___ Provided data

/-! ## Staging requests -/

/-- R162, R201: ZONE_SET_PARAM is refused while a commit is pending on the zone, then for the first carried field out
of its range, first in the order of the table, and otherwise writes exactly the carried fields into the staged copy.
-/
def Obligations.SetParamWritesTheCarriedFields : Prop :=
  ∀ (s : State) (q : Byte) (z : ZoneId) (rest : List Byte),
    let p := byte z.val :: rest
    let f : WireFrame := ⟨q, 0x18, p⟩
    let x := s.zone z
    let old := x.staged
    Executes s f → p.length = 40 →
    (x.pending = true → OnlyAnswers (.zoneSetParam q p) s f [0x16])
    ∧ (x.pending = false → ∀ code, FirstOutOfRange (paramFields p) code →
        OnlyAnswers (.zoneSetParam q p) s f [0x12, code])
    ∧ (x.pending = false → AllInRange (paramFields p) →
        ∃ new : Params, ZoneAnswers (.zoneSetParam q p) s f [0x00] z { x with staged := new } []
          ∧ (if carried p 0 then (if bitAt p 3 0 then new.feedback = none
              else new.feedback.map Fin.val = some (nat8 p 4)) else new.feedback = old.feedback)
          ∧ new.kp = (if carried p 1 then nat16 p 5 else old.kp)
          ∧ new.ki = (if carried p 2 then nat16 p 7 else old.ki)
          ∧ new.floor = (if carried p 3 then nat16 p 9 else old.floor)
          ∧ new.ceiling = (if carried p 4 then nat16 p 11 else old.ceiling)
          ∧ new.slew = (if carried p 5 then (if bitAt p 3 1 then none else some (nat16 p 13)) else old.slew)
          ∧ new.fallback = (if carried p 6 then nat16 p 15 else old.fallback)
          ∧ (if carried p 7 then new.hold.code = at8 p 17 else new.hold = old.hold)
          ∧ new.phase = (if carried p 8 then nat8 p 18 else old.phase)
          ∧ new.frameOffset = (if carried p 9 then nat8 p 19 else old.frameOffset)
          ∧ new.weight = (if carried p 10 then nat8 p 20 else old.weight)
          ∧ new.reserve = (if carried p 11 then nat16 p 21 else old.reserve)
          ∧ (if carried p 12 then new.polarity.code = at8 p 23 else new.polarity = old.polarity)
          ∧ (if carried p 13 then new.guards.length = nat8 p 24
              ∧ (∀ n g, new.guards[n]? = some g →
                  g.sensor.val = nat8 p (25 + 7 * n) ∧ g.high = int16 p (27 + 7 * n)
                  ∧ g.low = (if bitAt p (26 + 7 * n) 0 then some (int16 p (29 + 7 * n)) else none)
                  ∧ g.qualify = nat8 p (31 + 7 * n))
              else new.guards = old.guards)
          ∧ (if carried p 14 then new.reports.code = at8 p 39 else new.reports = old.reports))
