-- ==== Sys2Proof/Tests/Slice0.lean ====
section
/-! SUPPORT. Tests of single steps against the spec's worked examples and tables, the WellFormed smoke test, and the
witnesses of the statements' hypotheses. -/

namespace Sys2Proof.Tests

open Sys2Proof Sys2Proof.Machine

-- One theorem after the other: elaborated at once, these kernel evaluations wait on one thread each.
set_option Elab.async false

/-! ## Helpers -/

/-- The state after a command. -/
def after (c : Instr) (s : State) : Option State :=
  match exec c s with
  | .next t => some t
  | _ => none

/-- The state with one frame in the receive queue. -/
def queued (f : WireFrame) (s : State) : State := { s with link := { s.link with rxQueue := [f] } }

/-- The state with the frame of a request in the receive queue. -/
def offered (c : Instr) (s : State) : State :=
  match requestFrame c with
  | some f => queued f s
  | none => s

/-- The payload of the reply to a request taken from the receive queue. -/
def reply (c : Instr) (s : State) : Option (List Byte) :=
  (after c (offered c s)).bind (fun t => t.link.replies.getLast?.map WireFrame.payload)

/-- The state after a request taken from the receive queue. -/
def served (c : Instr) (s : State) : Option State := after c (offered c s)

/-- One zone's record changed. -/
def withZone (z : ZoneId) (f : Zone → Zone) (s : State) : State := s.setZone z (f (s.zone z))

/-- A zone in a state, its other data as after reset. -/
def zoneAs (z : ZoneId) (st : ZoneState) (s : State) : State :=
  withZone z (fun x => { x with zr := { x.zr with state := st } }) s

/-- A sensor with a status. -/
def sensorAs (i : SensorId) (st : SensorStatus) (s : State) : State :=
  s.setSensor i { s.sensor i with status := st }

/-- A segment by its head byte, value, duration and band. -/
def mk (head value duration band : Nat) : Seg :=
  ⟨BitVec.ofNat 8 head, BitVec.ofNat 16 value, BitVec.ofNat 24 duration, BitVec.ofNat 16 band⟩

/-- The program of the worked example in 01_program_store.md, before its END. -/
def example01 : List Seg :=
  [mk 0x0C 800 200 0, mk 0x28 3 0 0, mk 0x1F 900 100 10, mk 0x16 0 60 15, mk 0x30 0 0 0, mk 0x0C 200 300 0]

/-- A program of one DRIVE and an END. -/
def driveProgram : List Seg := [mk 0x24 2000 40 0, mk 0x40 0 0 0]

/-- A slot with a program in a state. -/
def slotAs (k : SlotId) (st : SlotState) (segs : List Seg) (s : State) : State :=
  { s.setSlot k { state := st, segs := segs, useCount := 0, sealResult := none } with
    store := { (s.setSlot k { state := st, segs := segs, useCount := 0, sealResult := none }).store with
      free := s.store.free - segs.length } }

/-! ## WellFormed: an ill-formed term for each check -/

theorem test_wf_payload : (Instr.ping 0 (List.replicate 121 0)).wf = false := by decide +kernel
theorem test_wf_payload_limit : (Instr.ping 0 (List.replicate 120 0)).wf = true := by decide +kernel
theorem test_wf_unknown_kind : (Instr.unknownKind 0 0x1F []).wf = false := by decide
theorem test_wf_good_frame : (Instr.goodFrame 0 1 (List.replicate 121 0)).wf = false := by decide +kernel
theorem test_wf_silence_order : (Instr.silenceTimerExpiry [0, 0, 2, 3, 4, 5, 6, 7, 8, 9, 10, 11]).wf = false := by
  decide
theorem test_wf_cycle_order :
    (Instr.cycleStart (plainCycle.drop 1)).wf = false
    ∧ (Instr.cycleStart (plainCycle.drop 1 ++ [.start])).wf = false
    ∧ (Instr.cycleStart (plainCycle ++ linkExpiry.drop 1 ++ [.expiry])).wf = false
    ∧ (Instr.cycleStart plainCycle).wf = true ∧ (Instr.cycleStart (linkExpiry ++ plainCycle)).wf = true := by
  decide +kernel
theorem test_wf_conversion_order : (Instr.conversionCompletion 0 (List.range 12)).wf = false := by decide

/-! ## No row of the table gives bits -/

theorem test_decode_none : decodeTableWord 8 1 = none ∧ decodeTableWord 0 0 = none := ⟨rfl, rfl⟩
theorem test_fetch_word_keeps : State.reset.withFetchWord 8 1 = State.reset := rfl

/-! ## Frames (R174: the code of the digits 1 to 9 is 0x29B1) -/

theorem test_crc : crc16 [0x31, 0x32, 0x33, 0x34, 0x35, 0x36, 0x37, 0x38, 0x39] = 0x29B1 := by
  decide +kernel
theorem test_sync_begins : (after (.receivedByte 0xC3) State.reset).map (·.link.receiver) = some (.collecting []) := by
  decide
theorem test_length_loses :
    (after (.receivedByte 121) { State.reset with link := { State.reset.link with receiver := .collecting [] } }).map
      (fun t => (t.link.receiver, t.link.reports.length)) = some (.hunting, 2) := by decide +kernel
/-- R197: the reply's KIND is the request's with bits 7 and 6 clear; a repeat sets bit 6. -/
theorem test_reply_kind :
    (served (.ping 9 [1]) State.reset).map (fun t => t.link.replies) = some [⟨9, 1, [0, 1]⟩] := by decide +kernel

/-! ## Requests, from the tables of 11_requests_and_reports.md -/

theorem test_identify :
    reply (.identify 1 []) State.reset
      = some [0, 0x4F, 0x57, 0x04, 0xC0, 3, 12, 16, 24, 1, 0x80, 16, 1, 0x80] := by decide +kernel
theorem test_bad_length : reply (.identify 1 [0]) State.reset = some [0x11] := by decide +kernel
theorem test_unknown_kind : reply (.unknownKind 1 0x20 []) State.reset = some [0x10] := by decide +kernel
theorem test_restart : (served (.restart 1 []) State.reset).map (·.link.awaitsReset) = some true := by decide +kernel
theorem test_all_stop :
    reply (.allStop 1 []) (zoneAs 11 .keeping (zoneAs 0 .tripped State.reset)) = some [0, 1] := by decide +kernel
/-- 10_host_link.md, a report go-back: ACK_REPORTS 26 with 24 to 26 sent leaves the oldest at 27. -/
theorem test_ack :
    reply (.ackReports 1 [26])
      { State.reset with
        device := { State.reset.device with live := { DeviceRec.default with ack := true } }
        link := { State.reset.link with
          reports := [⟨24, .linkRestored, .sent⟩, ⟨25, .linkRestored, .sent⟩, ⟨26, .linkRestored, .sent⟩,
            ⟨27, .linkRestored, .due⟩, ⟨28, .linkRestored, .due⟩, ⟨29, .linkRestored, .due⟩,
            ⟨30, .linkRestored, .due⟩]
          resend := some 5 } } = some [0, 1, 27, 4] := by decide +kernel
theorem test_device_set :
    (served (.deviceSet 1 [0x24, 8, 0, 0, 6, 0, 0, 20]) State.reset).map
      (fun t => (t.device.staged.budget, t.device.staged.resend, t.device.live.budget)) = some (6, 20, 0) := by
  decide +kernel
theorem test_device_set_range : reply (.deviceSet 1 [0x20, 0, 0, 0, 0, 0, 0, 21]) State.reset = some [0x12, 27] := by
  decide +kernel
theorem test_device_get : reply (.deviceGet 1 [0]) State.reset = some [0, 0, 0, 8, 0, 0, 0, 20, 0, 5] := by
  decide +kernel
theorem test_device_commit : reply (.deviceCommit 1 []) State.reset = some [1] := by decide +kernel
/-- 01_program_store.md, worked example: opening slot 5 on an empty pool. -/
theorem test_prog_open : reply (.progOpen 1 [5]) State.reset = some [0, 1, 0x80] := by decide +kernel
/-- The first append of that example: length 6, free count 378. -/
theorem test_prog_append :
    reply (.progAppend 1 (5 :: example01.flatMap Seg.bytes)) (slotAs 5 .opened [] State.reset)
      = some [0, 6, 1, 0x7A] := by decide +kernel
/-- R7: a slot of length 250 refuses six segments. -/
theorem test_prog_append_255 :
    reply (.progAppend 1 (5 :: example01.flatMap Seg.bytes))
      (slotAs 5 .opened (List.replicate 250 (mk 0x30 0 0 0)) State.reset) = some [0x15, 0, 0x86, 250] := by
  decide +kernel
/-- The first seal of that example: NO_END at index 5. -/
theorem test_prog_seal :
    reply (.progSeal 1 [5]) (slotAs 5 .opened example01 State.reset) = some [0x1B, 5, 5] := by decide +kernel
theorem test_prog_seal_passes :
    (served (.progSeal 1 [5]) (slotAs 5 .opened (example01 ++ [mk 0x40 0 0 0]) State.reset)).map
      (fun t => (t.slot 5).state) = some .sealed := by decide +kernel
theorem test_prog_delete :
    reply (.progDelete 1 [5]) (slotAs 5 .sealed example01 State.reset) = some [0, 1, 0x80] := by decide +kernel
theorem test_prog_info :
    reply (.progInfo 1 [5]) (slotAs 5 .opened example01 State.reset) = some [0, 9, 6, 0, 0, 0, 1, 0x7A] := by
  decide +kernel
theorem test_prog_read :
    reply (.progRead 1 [5, 1, 1]) (slotAs 5 .opened example01 State.reset)
      = some [0, 5, 1, 1, 0x28, 0, 3, 0, 0, 0, 0, 0] := by decide +kernel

______

### Task instructions
Look over the material above and show each line where "useCount" appears.

### Answer
  { s.setSlot k { state := st, segs := segs, useCount := 0, sealResult := none } with
    store := { (s.setSlot k { state := st, segs := segs, useCount := 0, sealResult := none }).store with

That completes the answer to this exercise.